Послышались резко голоса снаружи. Незрелые, высокие. В школьных формах, лет по десять им, весело лезли на поиски приключений к парадному входу. Бурно и задорно матерясь, по-детски несли глупую чушь.
Пора было брести домой.
Решил выйти с запасного входа у некогда приёмной администрации. По пути прикладываюсь к фляге. Скорее её прикончить – чтобы на обратном в несколько часов – протрезветь.
Ясно вспомнил наваждением, как очень много лет назад с Большим братом (такими же незрелыми с высокими) – полезли в ещё недостроенный корпус этого диспансера. Его строили долго. Из-за затяжного характера строительства и сопутствующих около проблем – выдумывались городские легенды. Большой брат их рассказывал весьма серьёзным тоном, пытаясь напустить важности испуга. Он говорил, что «психушку» не достроят, потому что рабочие бесследно пропадают один за другим. Во время работ, мол, к ним подходит врач-психиатр со свитой: двухметровыми санитарами за спиной. Они скручивают рабочих, вяжут к железным кроватям, вызывают безобразных медсестёр. Те вкалывают препараты и рабочие, под их действием ли, или почему ещё оказываются уже в отремонтированной и функционирующей больнице на полноценной роли пациентов. То ли в будущем, то ли в альтернативном мире – там, где никто не верит им. Их держат принудительно и продолжают авторитарно лечить. На мой вопрос, откуда же это известно, да и для чего это нужно, Большой брат отвечал, что один из рабочих убежал оттуда – и рассказал. А нужно это всё потому, что тот призрачный врач-психиатр чувствует за собой вину. Ведь на этом месте в старую войну, сто лет назад, был госпиталь для душевнобольных, он плохо лечил душевнобольных, а теперь вот, после смерти – так реабилитируется, «вербуя» новых пациентов в свою потустороннюю лечебницу и «излечивая» их уже вроде как по-настоящему.

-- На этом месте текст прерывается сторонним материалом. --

theorem blockEmit_endsOrHolds {s t : State} (bytes : List Byte) (h : t.rsp = s.rsp) :
    EndsOrHolds s (blockEmit bytes t) := by
  rcases blockEmit_cases bytes t with ⟨-, he⟩ | ⟨-, he⟩ <;> rw [he]
  · exact rspWrite_endsOrHolds (t := { t with dout := t.dout ++ bytes, doutTake := t.doutTake - bytes.length }) h _
  · exact .inr ⟨nofun, h⟩

/-- Settles O51: the response is the last act of each command, and a hold before it gives none. -/
theorem oneResponsePerCommand : Obligations.OneResponsePerCommand := by
  intro i s hm
  cases i with
  | init k n c => exact ⟨_, exec_init hm k n c, rspWrite_endsOrHolds (t := initRegs k n c s) rfl _⟩
  | xor len => exact ⟨_, exec_xor hm len, xorBody_endsOrHolds hm len⟩
  | block k n c => exact ⟨_, exec_block hm k n c, blockEmit_endsOrHolds (t := latchK 0x03 k n c s) _ rfl⟩

end Sys2Proof.Proofs
end

section
/-! PROOFS. What XOR decides does not depend on the secrets (R58): two states alike but for key, nonce, keystream and the
values of the data bytes run through XOR side by side. -/

namespace Sys2Proof.Proofs

open Sys2Proof.Machine Sys2Proof.Safety Sys2Proof.Laws

/-- Two states alike in all that R58(c) lets control depend on: everything but KEY, NONCE, KS and the values of the data
bytes. -/
structure SameControl (s t : State) : Prop where
  ctr : s.ctr = t.ctr
  ovf : s.ovf = t.ovf
  cur : s.cur = t.cur
  mode : s.mode = t.mode
  opcL : s.opcL = t.opcL
  opw : s.opw = t.opw
  rem : s.rem = t.rem
  place : placeOf s.seq = placeOf t.seq
  rsp : s.rsp = t.rsp
  dinLength : s.din.length = t.din.length
  doutLength : s.dout.length = t.dout.length
  doutTake : s.doutTake = t.doutTake
  rspTake : s.rspTake = t.rspTake

theorem rspWrite_sameControl {s t : State} (h : SameControl s t) (w : Word) :
    SameControl (rspWrite w s) (rspWrite w t) := by
  rw [rspWrite_eq, rspWrite_eq]
  exact { h with
    place := by dsimp only; rw [h.rspTake]
    rsp := by dsimp only; rw [h.rspTake, h.rsp]
    rspTake := congrArg (· - 1) h.rspTake }

/-- R104: the exception answers with the opcode in OPC_L. -/
theorem raiseExhausted_sameControl {s t : State} (h : SameControl s t) :
    SameControl (raiseExhausted s) (raiseExhausted t) := by
  have hword : rspWord t.opcL .exhausted = rspWord s.opcL .exhausted := by rw [h.opcL]
  rw [raiseExhausted, raiseExhausted, hword]
  exact rspWrite_sameControl (s := { s with mode := .fault }) (t := { t with mode := .fault }) { h with mode := rfl } _

theorem hold_sameControl {s t : State} (h : SameControl s t) {q r : Seq} (hqr : placeOf q = placeOf r) :
    SameControl (hold q s) (hold r t) := { h with place := hqr }

theorem dinTake_sameControl {s t : State} (h : SameControl s t) {bs cs : List Byte} (hlen : bs.length = cs.length) :
    SameControl (dinTake bs s) (dinTake cs t) := { h with dinLength := hlen }

/-- One byte put each, whatever their values. -/
theorem doutPut_sameControl {s t : State} (h : SameControl s t) (b c : Byte) :
    SameControl (doutPut b s) (doutPut c t) :=
  { h with
    doutLength := by simp [h.doutLength]
    doutTake := congrArg (· - 1) h.doutTake }

theorem byteDone_sameControl {s t : State} (h : SameControl s t) : SameControl (byteDone s) (byteDone t) :=
  { h with
    cur := congrArg (· + 1) h.cur
    rem := congrArg (· - 1) h.rem }

/-- R77: which block is derived shows in KS only. -/
theorem derived_sameControl {s t : State} (h : SameControl s t) : SameControl (derived s) (derived t) :=
  { h with
    ctr := by simp [derived, h.ctr]
    ovf := by simp [derived, h.ovf, h.ctr]
    cur := rfl }

/-- A used-up buffer with OVF set: the derivation raises (R77, R81). -/
theorem refill_of_exhausted {s : State} (hc : 64 ≤ s.cur.toNat) (ho : s.ovf = true) : refill s = none := by
  rw [refill, if_pos hc, ksgen, if_pos ho]; rfl

/-- A used-up buffer with OVF clear: a block is derived (R77, R81). -/
theorem refill_of_derivable {s : State} (hc : 64 ≤ s.cur.toNat) (ho : s.ovf = false) :
    refill s = some (derived s) := by
  rw [refill, if_pos hc, ksgen, if_neg (by rw [ho]; decide)]; rfl

/-- Whether a block is derived, and whether that raises, is decided by CUR and OVF (R77, R81). -/
theorem refill_sameControl {s t : State} (h : SameControl s t) :
    (refill s = none ∧ refill t = none) ∨
    ∃ u v, refill s = some u ∧ refill t = some v ∧ SameControl u v := by
  have hcur : s.cur.toNat = t.cur.toNat := congrArg BitVec.toNat h.cur
  rcases refill_cases s with ⟨hc, hs⟩ | ⟨hc, ho, hs⟩ | ⟨hc, ho, hs⟩
  · exact .inr ⟨s, t, hs, refill_of_buffered (hcur ▸ hc), h⟩
  · exact .inl ⟨hs, refill_of_exhausted (hcur ▸ hc) (h.ovf ▸ ho)⟩
  · exact .inr ⟨_, _, hs, refill_of_derivable (hcur ▸ hc) (h.ovf ▸ ho), derived_sameControl h⟩

/-- The two runs of XOR's loop take the same turns and stop at the same place (R80). -/
theorem xorLoop_sameControl (n : Nat) {s t : State} (h : SameControl s t) :
    SameControl (xorLoop n s) (xorLoop n t) := by
  induction n generalizing s t with
  | zero => exact rspWrite_sameControl h _
  | succ n ih =>
    rw [xorLoop_succ, xorLoop_succ]
    rcases refill_sameControl h with ⟨hs, ht⟩ | ⟨u, v, hs, ht, huv⟩ <;> rw [hs, ht] <;> dsimp only
    · exact raiseExhausted_sameControl h
    have hlen := huv.dinLength
    cases hu : u.din with
    | nil =>
      have hv : v.din = [] := List.eq_nil_of_length_eq_zero (by rw [← hlen, hu, List.length_nil])
      rw [hv]
      exact hold_sameControl huv rfl
    | cons b bs =>
      rw [hu, List.length_cons] at hlen
      obtain ⟨c, cs, hv⟩ := List.exists_cons_of_length_eq_add_one hlen.symm
      rw [hv, List.length_cons, Nat.add_right_cancel_iff] at hlen
      have htake := dinTake_sameControl huv hlen
      rw [hv, huv.doutTake]
      dsimp only
      split
      · exact hold_sameControl htake rfl
      · exact ih (byteDone_sameControl (doutPut_sameControl htake _ _))

/-- Latching the length touches nothing the two runs differ in (R53). -/
theorem latchL_sameControl {s t : State} (h : SameControl s t) (o : BitVec 8) (len : Word) :
    SameControl (latchL o len s) (latchL o len t) :=
  { h with
    opcL := rfl
    opw := congrArg (·.set 0 len) h.opw }

theorem xorBody_sameControl {s t : State} (h : SameControl s t) (hm : s.mode ≠ .fault) (len : Word) :
    SameControl (xorBody len s) (xorBody len t) := by
  have hlatch := latchL_sameControl h 0x02 len
  cases hs : s.mode with
  | uninit =>
    rw [xorBody_uninit hs, xorBody_uninit (h.mode ▸ hs)]
    exact rspWrite_sameControl hlatch _
  | ready =>
    rw [xorBody_eq_xorLoop hs, xorBody_eq_xorLoop (h.mode ▸ hs)]
    exact xorLoop_sameControl _ (s := xorStart len s) (t := xorStart len t) { hlatch with rem := rfl }
  | fault => exact absurd hs hm

/-- Settles O36: the two states are alike in all that control depends on, and XOR keeps them so. -/
theorem xorControlIgnoresData : Obligations.XorControlIgnoresData := by
  intro len s key' nonce' ksb' din' hlen hm
  have h : SameControl s { s with key := key', nonce := nonce', ksb := ksb', din := din' } :=
    ⟨rfl, rfl, rfl, rfl, rfl, rfl, rfl, rfl, rfl, hlen.symm, rfl, rfl, rfl⟩
  obtain ⟨hctr, hovf, hcur, hmode, hopcL, hopw, hrem, hplace, hrsp, hdin, hdout, hdoutTake, hrspTake⟩ :=
    xorBody_sameControl h hm len
  exact ⟨_, _, exec_xor hm len, exec_xor (h.mode ▸ hm) len, hctr, hovf, hcur, hmode, hopcL, hopw, hrem, hplace, hrsp,
    hdin, hdout, hdoutTake, hrspTake⟩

Сделал последний глоток. Бреду к запасному выходу. Зелёная табличка на уровне лба. Надпись, выведенная грубым трафаретом: «Отдел кадров». Остановился, бросил флягу, зашёл в кабинет. Длинная стойка, вмурованная в стену. Облезлый, с ошмётками дерматина, уродливый казённый стул. Сбитый из прессованных опилок шкаф с парой распухших книг.
Запахло духами.
Женский голос в синем громко спросил:
– …вы откуда к нам?
Ещё Большой брат рассказывал о бесконечных катакомбах, что проложены под корпусами, соединённые друг с другом, ведущие к секретным помещениям. Попадая в них – теряешься в безумном лабиринте, не находя выхода – бродишь по ним до самой смерти. Рассказывал брат о помывочной комнате, в которую тяжело, но можно попасть, через узкие (как во снах клаустрофобные) лазы. В этой комнате есть большое зеркало, в нём отражаются все твои болезни: ты можешь увидеть повреждённые органы; подышав на зеркало – прочитать (будто кто по запотевшему написал с той стороны) дату своей смерти или описание своего сумасшествия. Там же стоит чугунная ванна, опустившись в которую можно получить бессмертие, богатство, излечение, но надо чем-то пожертвовать. А вот чем – не узнаешь, пока не вылезешь. Может, у тебя заберут часть тела; может, погибнут твои родственники; может, ты окажешься в прошлом; может, тебя все забудут.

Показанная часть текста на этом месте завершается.